![]() |
Multivariate Pattern Analysis in Python |
This example runs a number of classifiers on a simple 2D dataset and plots the decision surface of each classifier.
First compose some sample data – no PyMVPA involved.
>>> import numpy as N
>>>
>>> # set up the labeled data
>>> # two skewed 2-D distributions
>>> num_dat = 200
>>> dist = 4
>>> feat_pos=N.random.randn(2, num_dat)
>>> feat_pos[0, :] *= 2.
>>> feat_pos[1, :] *= .5
>>> feat_pos[0, :] += dist
>>> feat_neg=N.random.randn(2, num_dat)
>>> feat_neg[0, :] *= .5
>>> feat_neg[1, :] *= 2.
>>> feat_neg[0, :] -= dist
>>>
>>> # set up the testing features
>>> x1 = N.linspace(-10, 10, 100)
>>> x2 = N.linspace(-10, 10, 100)
>>> x,y = N.meshgrid(x1, x2);
>>> feat_test = N.array((N.ravel(x), N.ravel(y)))
>>>
Now load PyMVPA and convert the data into a proper Dataset.
>>> from mvpa.suite import *
>>>
>>> # create the pymvpa dataset from the labeled features
>>> patternsPos = Dataset(samples=feat_pos.T, labels=1)
>>> patternsNeg = Dataset(samples=feat_neg.T, labels=0)
>>> patterns = patternsPos + patternsNeg
>>>
This demo utilizes a number of classifiers. The instantiation of a classifier involves almost no runtime costs, so it is easily possible compile a long list, if necessary.
>>> # set up classifiers to try out
>>> clfs = {'Ridge Regression': RidgeReg(),
>>> 'Linear SVM': LinearNuSVMC(probability=1,
>>> enable_states=['probabilities']),
>>> 'RBF SVM': RbfNuSVMC(probability=1,
>>> enable_states=['probabilities']),
>>> 'SMLR': SMLR(lm=0.01),
>>> 'Logistic Regression': PLR(criterion=0.00001),
>>> 'k-Nearest-Neighbour': kNN(k=10)}
>>>
Now we are ready to run the classifiers. The folowing loop trains and queries each classifier to finally generate a nice plot showing the decision surface of each individual classifier.

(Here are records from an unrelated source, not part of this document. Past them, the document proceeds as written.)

-- ==== Sys2Proof/Tests/Slice0.lean ====
section
/-! SUPPORT. Tests: ill-formed commands refused, the manual's worked examples, and for each statement a state and operands that
meet its hypotheses. -/

namespace Sys2Proof.Tests
open Sys2Proof Sys2Proof.Machine

-- one test at a time: in one text with the whole package, tests elaborated side by side fill the memory with waiting threads
set_option Elab.async false

/-! ### Ill-formed commands: one for each check of WellFormed -/

theorem test_ill_formed_descriptors : (List.all [Instr.loadConfig 0 0, .runStep 0 0, .commitStep 0 0, .abortStep 0 0, .evalRun 0 0,
    .bank 0 0, .rekindle 0 0, .adopt 0 0, .scanCrc 0 0, .copy 0 0, .fill 0 0, .ingestBind 0 0, .tableLoad 0 0, .tableSwap 0 0,
    .fence 0 0, .eventWait 0 0] fun i => !i.wellFormed) = true := by decide +kernel

theorem test_ill_formed_words : (List.all [Instr.mma 0 0, .out 0 0, .clr 0 0, .bsst 0 0, .bsadd 0 0, .kred 0 0, .rstat 0 0, .hbar 0 0,
    .vld 0 0, .vst 0 0, .vgath 0 0, .vscat 0 0, .vsplat 0 0, .fadd 0 0, .fsub 0 0, .fmul 0 0, .ffma 0 0, .fmin 0 0, .fmax 0 0,
    .fdiv 0 0, .fsqrt 0 0, .fcmp 0 0, .sel 0 0, .gmul 0 0, .gadd 0 0, .gsub 0 0, .iadd 0 0, .isub 0 0, .imul 0 0, .ilog 0 0,
    .ishf 0 0, .cvt 0 0, .draw 0 0, .rand 0 0, .fn 0 0, .fnm 0 0, .norm 0 0, .stcomb 0 0, .smax 0 0] fun i => !i.wellFormed) = true := by
  decide +kernel

theorem test_ill_formed_draws : (List.all [Instr.cvt 0 (BitVec.ofNat 128 (2 ^ 125 + 0x1E + 2 ^ 65)), .draw 0 (BitVec.ofNat 128 (2 ^ 125 + 0x1E)),
    .rand 0 (BitVec.ofNat 128 (2 ^ 125 + 0x1E))] fun i => !i.wellFormed) = true := by decide +kernel

theorem test_ill_formed_operations : (List.all [Instr.progEnd 0 1, .runh 0 0, .dfence 0 0, .mfence 0 0, .copyop 0 0, .coll 0 0, .route 0 0,
    .dispatch 0 0 [], .combine 0 0 [], .tswap 0 0, .owner 0 0, .waitmb 0 0, .sched 0 0, .ret 0 0, .call 0 0, .timer 0 0, .twait 0 0,
    .pin 0 0, .gnorm 0 0, .update 0 0] fun i => !i.wellFormed) = true := by decide +kernel

theorem test_ill_formed_frames : (List.all [Instr.rxData 0 ⟨0, [], 0⟩, .rxVoid 0 ⟨0, [], 0⟩, .rxAck 0 ⟨0, [], 0⟩, .rxNak 0 ⟨0, [], 0⟩,
    .rxHello 0 ⟨0, [], 0⟩, .rxRankupd 0 ⟨0, [], 0⟩, .rxBankseg 0 ⟨0, [], 0⟩, .rxDigest 0 ⟨0, [], 0⟩, .rxIdle 0 ⟨0, [], 0⟩,
    .rxReady 0 ⟨0, [], 0⟩] fun i => !i.wellFormed) = true := by decide +kernel

def peerAt (p : Fin 16) : PeerHello := ⟨p, true, 0, 0, 0, 0, 0, false, 0, 0⟩

theorem test_ill_formed_others : (List.all [Instr.sqTailDoorbell 0 ⟨0, 0, 0⟩, .cqHeadDoorbell 0 ⟨0, 0, 0⟩, .ringTailDoorbell 0 ⟨0, 0, 0⟩,
    .fabricTrain [peerAt 0, peerAt 0], .fabricTrain [peerAt 12], .portRetrain 12 0, .pairRetrain 0 [peerAt 13, peerAt 13],
    .pairRetrain 0 [peerAt 0], .pcieLinkUp 0 16, .pcieLinkUp 1 3, .bar4Access 0 (.read 0), .bar4Access 0 (.write []),
    .paceWindow [], .bypass 0x01, .registerWrite ⟨.bar0, 0, 0⟩ 0, .registerRead ⟨.bar0, 0, 0⟩] fun i => !i.wellFormed) = true := by
  decide +kernel

/-! ### The manual's worked examples -/

/-- "Encoding 3.0" (02): GL16 0x40CB, GL8 0x4D. -/
theorem test_three : (Fmt.gl16.ofNum { mode := .rn } (bin32.num 0x40400000)).code = 0x40CB ∧
    (Fmt.gl8.ofNum { mode := .rn } (bin32.num 0x40400000)).code = 0x4D := by decide +kernel
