-- ==== Sys2Proof/Config.lean ====
section
/-! DEFINITION. The values the spec leaves open: the contents of the two generator registers after a reset
(10_state.md rule R19, `RESET_STATE` and `RESET_INC`). No proof can see what they are. -/

namespace Sys2Proof

/-- `RESET_STATE` of the n-th reset of one engine: the first argument says which engine's draws, the second is n.
DESIGN CHOICE, log entry 1: a free value, safe. Rule R19: two resets need not give the same value. Rule R67: each engine
has its own reset contents. -/
opaque Config.resetState : Nat → Nat → U128

/-- `RESET_INC` of the n-th reset of one engine, which need not be odd (R19); the arguments as for `RESET_STATE`. DESIGN
CHOICE, log entry 1: a free value, safe. -/
opaque Config.resetInc : Nat → Nat → U128

end Sys2Proof
end

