-- ==== Sys2Proof/Certificates/Slice0/Obligations.lean ====
section
/-! DEFINITION. What is to be proved of the engine. Constants are written out as the spec writes them; a response word
is its status followed by its data, most significant first. -/

open Sys2Proof Sys2Proof.Machine

/-- R13: the two hardwired constants, their widths' values, and the oddness of both. -/
def Obligations.ConstantsAreTheSourceLiterals : Prop :=
  multiplier.toNat = 15750249268501108917 ∧ multiplier.toNat = 0xda942042e4dd58b5 ∧
  defaultInc.toNat = 6364136223846793005 * 2 ^ 64 + 1442695040888963407 ∧
  defaultInc.toNat = 0x5851f42d4c957f2d14057b7ef767814f ∧
  multiplier.toNat % 2 = 1 ∧ defaultInc.toNat % 2 = 1

/-- R35: decode as one total function of the word; every word is `{OPC, A, B}`. -/
def Obligations.DecodeIsTheOpcodeMap : Prop :=
  (∀ (opc : BitVec 8) (a b : BitVec 128),
    decode (opc ++ a ++ b) =
      if opc = 0x01#8 then .command .adv
      else if opc = 0x02#8 then .command (.perm a)
      else if opc = 0x03#8 then .command .next
      else if opc = 0x04#8 then .command (.seed a)
      else if opc = 0x05#8 then .command (.seeds a b)
      else if opc = 0x06#8 then .command (.load a b)
      else if opc = 0x07#8 then .command .save
      else .illegal) ∧
  (∀ cw : BitVec 264, ∃ (opc : BitVec 8) (a b : BitVec 128), cw = opc ++ a ++ b ∧
    opc.toNat = cw.toNat / 2 ^ 256 ∧ a.toNat = cw.toNat / 2 ^ 128 % 2 ^ 128 ∧ b.toNat = cw.toNat % 2 ^ 128)

/-- Decoding the word of a command gives the command back, with every operand at every value. -/
def Obligations.DecodeOfEncodeIsTheCommand : Prop :=
  ∀ i : Instr, decode (encode i) = .command i

/-- A word is the encoding of a command exactly when it decodes to it and its ignored fields are zero. -/
def Obligations.EncodingsAreTheCanonicalWords : Prop :=
  ∀ (i : Instr) (cw : CommandWord), decode cw = .command i ∧ cw.canonical = true ↔ cw = encode i

/-- R33: no field a command does not use changes its effect or its response or raises Illegal, and the canonical
encoding, which the assembler produces, has those fields zero. -/
def Obligations.UnusedOperandFieldsAreIgnored : Prop :=
  (∀ (s : State) (rest : List HostEvent) (opc : BitVec 8) (a b a' b' : BitVec 128),
    opc = 0x01#8 ∨ opc = 0x03#8 ∨ opc = 0x07#8 →
      step { s with pending := .command (opc ++ a ++ b) :: rest } =
        step { s with pending := .command (opc ++ a' ++ b') :: rest } ∧
      decode (opc ++ a ++ b) ≠ .illegal) ∧
  (∀ (s : State) (rest : List HostEvent) (opc : BitVec 8) (a b b' : BitVec 128),
    opc = 0x02#8 ∨ opc = 0x04#8 →
      step { s with pending := .command (opc ++ a ++ b) :: rest } =
        step { s with pending := .command (opc ++ a ++ b') :: rest } ∧
      decode (opc ++ a ++ b) ≠ .illegal) ∧
  encode .adv = 0x01#8 ++ 0#128 ++ 0#128 ∧ encode .next = 0x03#8 ++ 0#128 ++ 0#128 ∧
  encode .save = 0x07#8 ++ 0#128 ++ 0#128 ∧
  (∀ a : BitVec 128, encode (.perm a) = 0x02#8 ++ a ++ 0#128 ∧ encode (.seed a) = 0x04#8 ++ a ++ 0#128) ∧
  (∀ (line : List Char) (cw : BitVec 264), assembleLine line = some [.command cw] → ∃ i, cw = encode i)

/-- R34: a reserved opcode answers Illegal whatever the operands, no register changes, and there are 249 of them. -/
def Obligations.ReservedOpcodesAnswerIllegal : Prop :=
  (∀ (s : State) (rest : List HostEvent) (opc : BitVec 8) (a b : BitVec 128),
    opc.toNat = 0 ∨ 8 ≤ opc.toNat →
      step { s with pending := .command (opc ++ a ++ b) :: rest } =
        .next { s with pending := rest, responses := s.responses ++ [0x01#8 ++ 0#256] }) ∧
  ((List.range 256).filter fun n =>
    decide (decode (BitVec.ofNat 8 n ++ 0#128 ++ 0#128) = .illegal)).length = 249
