-- ==== Sys2Proof/Tests/Slice0.lean ====
section
/-! SUPPORT. Tests against spec/95_test_vectors.md, the smoke test of the syntax checks, and for each statement of
Obligations.lean that has hypotheses a state and operands that meet them. -/

set_option exponentiation.threshold 512

namespace Sys2Proof.Tests

open Machine

/-- `DEFAULT_INC`, as 95_test_vectors.md prints it. -/
def D : U128 := 0x5851f42d4c957f2d14057b7ef767814f#128

/-- A state with these registers and the host about to issue these words. -/
def at_ (st inc : U128) (valid : Bool) (words : List CommandWord) : State :=
  { engine := ⟨st, inc, valid⟩, pending := words.map .command, responses := [], draws := 1, drawSource := 0 }

/-- The state of an outcome that has one. -/
def next? : Host.Outcome State Fault Refusal → Option State
  | .next s => some s
  | .fault _ => none
  | .refused _ => none

/-- The registers after one step. -/
def regs (s : State) : Option Engine := (next? (step s)).map State.engine

/-- The responses after one step. -/
def answers (s : State) : Option (List ResponseWord) := (next? (step s)).map State.responses

/-! The syntax checks: an ill-formed term for each. -/

theorem test_negative_literal_refused : SourceCommand.wellFormed ⟨.seed, [-1]⟩ = false := by decide
theorem test_literal_too_large_refused : SourceCommand.wellFormed ⟨.load, [0, 2 ^ 128]⟩ = false := by decide
theorem test_missing_operand_refused : SourceCommand.wellFormed ⟨.seeds, [42]⟩ = false := by decide
theorem test_extra_operand_refused : SourceCommand.wellFormed ⟨.next, [0]⟩ = false := by decide
theorem test_largest_literal_accepted : SourceCommand.wellFormed ⟨.perm, [2 ^ 128 - 1]⟩ = true := by decide

/-! Decoding: words written out from R30 and R32; section 2.8, E1 to E13. -/

theorem test_decode_adv :
    decode 0x010000000000000000000000000000000000000000000000000000000000000000#264 = .command .adv := by decide
theorem test_decode_perm :
    decode 0x020000000000000001000000000000000000000000000000000000000000000000#264 =
      .command (.perm 0x10000000000000000#128) := by decide
theorem test_decode_next_ignores_operands :
    decode 0x03ffffffffffffffffffffffffffffffffffffffffffffffffffffffffffffffff#264 = .command .next := by decide
theorem test_decode_seed_ignores_b :
    decode 0x040000000000000000000000000000002a000000000000000000000000deadbeef#264 =
      .command (.seed 42#128) := by decide
theorem test_decode_seeds :
    decode 0x050000000000000000000000000000002a00000000000000000000000000000001#264 =
      .command (.seeds 42#128 1#128) := by decide
theorem test_decode_load :
    decode 0x06ffffffffffffffffffffffffffffffff5851f42d4c957f2d14057b7ef767814f#264 =
      .command (.load 0xffffffffffffffffffffffffffffffff#128 D) := by decide
theorem test_decode_save_ignores_operands :
    decode 0x070000000000000000000000000000007b000000000000000000000000000001c8#264 = .command .save := by decide
theorem test_decode_zero_word_illegal : decode 0#264 = .illegal := by decide
theorem test_decode_08_illegal :
    decode 0x080000000000000000000000000000000000000000000000000000000000000000#264 = .illegal := by decide
theorem test_decode_ff_illegal :
    decode 0xffffffffffffffffffffffffffffffffffffffffffffffffffffffffffffffffff#264 = .illegal := by decide
theorem test_encode_seeds :
    encode (.seeds 42#128 1#128) = 0x050000000000000000000000000000002a00000000000000000000000000000001#264 := by
  decide
theorem test_table_word :
    decodeTableWord 264 0x030000000000000000000000000000000000000000000000000000000000000000 = some .next := by decide

/-! One step of each command, twice. -/

/-- Vector A3. -/
theorem test_adv_all_ones :
    regs (at_ (BitVec.allOnes 128) D true [encode .adv]) =
      some ⟨0x5851f42d4c957f2c39715b3c128a289a#128, D, true⟩ := by decide
/-- Section 2.8, E1: after reset. -/
theorem test_adv_unseeded :
    answers (State.reset.withFetchWord 264 0x010000000000000000000000000000000000000000000000000000000000000000) =
      some [0x020000000000000000000000000000000000000000000000000000000000000000#264] := by decide

/-- Vector O8: the shift of step 3 is logical. -/
theorem test_perm_all_ones : outputPermute (BitVec.allOnes 128) = 0xe4dd58b4ffffe4de#64 := by decide
/-- Vector O12, as a step before seeding. -/
theorem test_perm_unseeded :
    answers (at_ 0 0 false [encode (.perm 0x0123456789abcdeffedcba9876543210#128)]) =
      some [0xa5c2f45958c644a2#264] := by decide

/-- Vector X1: the word is of the state from before the advance. -/
theorem test_next_word_is_pre_advance :
    answers (at_ D D true [encode .next]) = some [0x38ffff682123e08a#264] ∧
      regs (at_ D D true [encode .next]) = some ⟨0x7110175022adf5438fd26b32753c162a#128, D, true⟩ := by decide
/-- Vector X6: an even increment is computed the same way. -/
theorem test_next_even_inc :
    answers (at_ 0xbaa09ca73f3265b6af5a433e78f9a165#128 2 true [encode .next]) = some [0xc4b90994b64a8ada#264] ∧
      regs (at_ 0xbaa09ca73f3265b6af5a433e78f9a165#128 2 true [encode .next]) =
        some ⟨0x50b7fd88154a243c67880409a02ad46b#128, 2, true⟩ := by decide

/-- Section 2.5, seed 42, selector 0. -/
theorem test_seed_42 :
    regs (at_ 7 8 false [encode (.seed 42#128)]) = some ⟨0x7110175022adf5676c1fb62c018ca3dc#128, D, true⟩ := by decide
/-- Section 2.5, seed 0, selector 0. -/
theorem test_seed_0 :
    regs (at_ 7 8 true [encode (.seed 0#128)]) = some ⟨0x7110175022adf5438fd26b32753c162a#128, D, true⟩ := by decide

/-- Section 2.5, all ones: `seed + inc` wraps. -/
theorem test_seeds_all_ones :
    regs (at_ 0 0 false [encode (.seeds (BitVec.allOnes 128) (BitVec.allOnes 128))]) =
      some ⟨0xfffffffffffffffe4ad7bf7a36454e95#128, BitVec.allOnes 128, true⟩ := by decide
/-- Section 2.5, seed 42, selector 2^127: bit 127 is lost. -/
theorem test_seeds_top_bit :
    regs (at_ 0 0 false [encode (.seeds 42#128 0x80000000000000000000000000000000#128)]) =
      some ⟨0x0000000000000024b6e16b3c712de668#128, 1#128, true⟩ := by decide

/-- Section 2.7, L1: no warm-up. -/
theorem test_load_exact :
    regs (at_ 0 0 false [encode (.load (BitVec.allOnes 128) D)]) = some ⟨BitVec.allOnes 128, D, true⟩ := by decide
/-- Section 2.7, L2: an even increment, bit 0 not forced. -/
theorem test_load_even_inc : regs (at_ 0 0 false [encode (.load 1#128 2#128)]) = some ⟨1#128, 2#128, true⟩ := by
  decide

/-- Section 2.7, L4. -/
theorem test_save_pair :
    answers (at_ 0x7110175022adf5676c1fb62c018ca3dc#128 D true [encode .save]) =
      some [0x007110175022adf5676c1fb62c018ca3dc5851f42d4c957f2d14057b7ef767814f#264] := by decide
/-- Section 2.7, L3. -/
theorem test_save_unseeded :
    answers (State.reset.withFetchWord 264 0x070000000000000000000000000000000000000000000000000000000000000000) =
      some [0x020000000000000000000000000000000000000000000000000000000000000000#264] := by decide

/-- Section 2.8, E10: DATA is zero, not an echo. -/
theorem test_illegal_answer :
    answers (at_ 1 2 true [0xffffffffffffffffffffffffffffffffffffffffffffffffffffffffffffffffff#264]) =
      some [0x010000000000000000000000000000000000000000000000000000000000000000#264] := by decide

/-! The selector's increment and the limb forms: section 2.4 I6v, I12v; section 2.1 A7. -/

theorem test_incOf_crosses_limbs :
    incOf 0x00000000000000008000000000000000#128 = 0x00000000000000010000000000000001#128 := by decide
theorem test_incOf_collides_with_default : incOf 0x2c28fa16a64abf968a02bdbf7bb3c0a7#128 = D := by decide
theorem test_limbs_carry :
    stateAdvanceLimbs 0x0000000000000000ffffffffffffffff#128 3#128 = 0xda942042e4dd58b4256bdfbd1b22a74e#128 := by
  decide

>>> # loop over classifiers and show how they do
>>> fig = 0
>>>
>>> # make a new figure
>>> P.figure(figsize=(8,12))
>>> for c in clfs:
>>> # tell which one we are doing
>>> print "Running %s classifier..." % (c)
>>>
>>> # make a new subplot for each classifier
>>> fig += 1
>>> P.subplot(3,2,fig)
>>>
>>> # plot the training points
>>> P.plot(feat_pos[0, :], feat_pos[1, :], "r.")
>>> P.plot(feat_neg[0, :], feat_neg[1, :], "b.")
>>>
>>> # select the clasifier
>>> clf = clfs[c]
>>>
>>> # enable saving of the values used for the prediction
>>> clf.states.enable('values')
>>>
>>> # train with the known points
>>> clf.train(patterns)
>>>
>>> # run the predictions on the test values
>>> pre = clf.predict(feat_test.T)
>>>
>>> # if ridge, use the prediction, otherwise use the values
>>> if c == 'Ridge Regression' or c == 'k-Nearest-Neighbour':
>>> # use the prediction
>>> res = N.asarray(pre)
>>> elif c == 'Logistic Regression':
>>> # get out the values used for the prediction
>>> res = N.asarray(clf.values)
>>> elif c == 'SMLR':
>>> res = N.asarray(clf.values[:, 1])
>>> else:
>>> # get the probabilities from the svm
>>> res = N.asarray([(q[1][1] - q[1][0] + 1) / 2
>>> for q in clf.probabilities])
>>>
>>> # reshape the results
>>> z = N.asarray(res).reshape((100, 100))
>>>
>>> # plot the predictions
>>> P.pcolor(x, y, z, shading='interp')
>>> P.clim(0, 1)
>>> P.colorbar()
>>> P.contour(x, y, z, linewidths=1, colors='black', hold=True)
>>>
>>> # add the title
>>> P.title(c)
>>>
>>> if cfg.getboolean('examples', 'interactive', True):
>>> # show all the cool figures
>>> P.show()
See also
The full source code of this example is included in the PyMVPA source distribution (doc/examples/pylab_2d.py).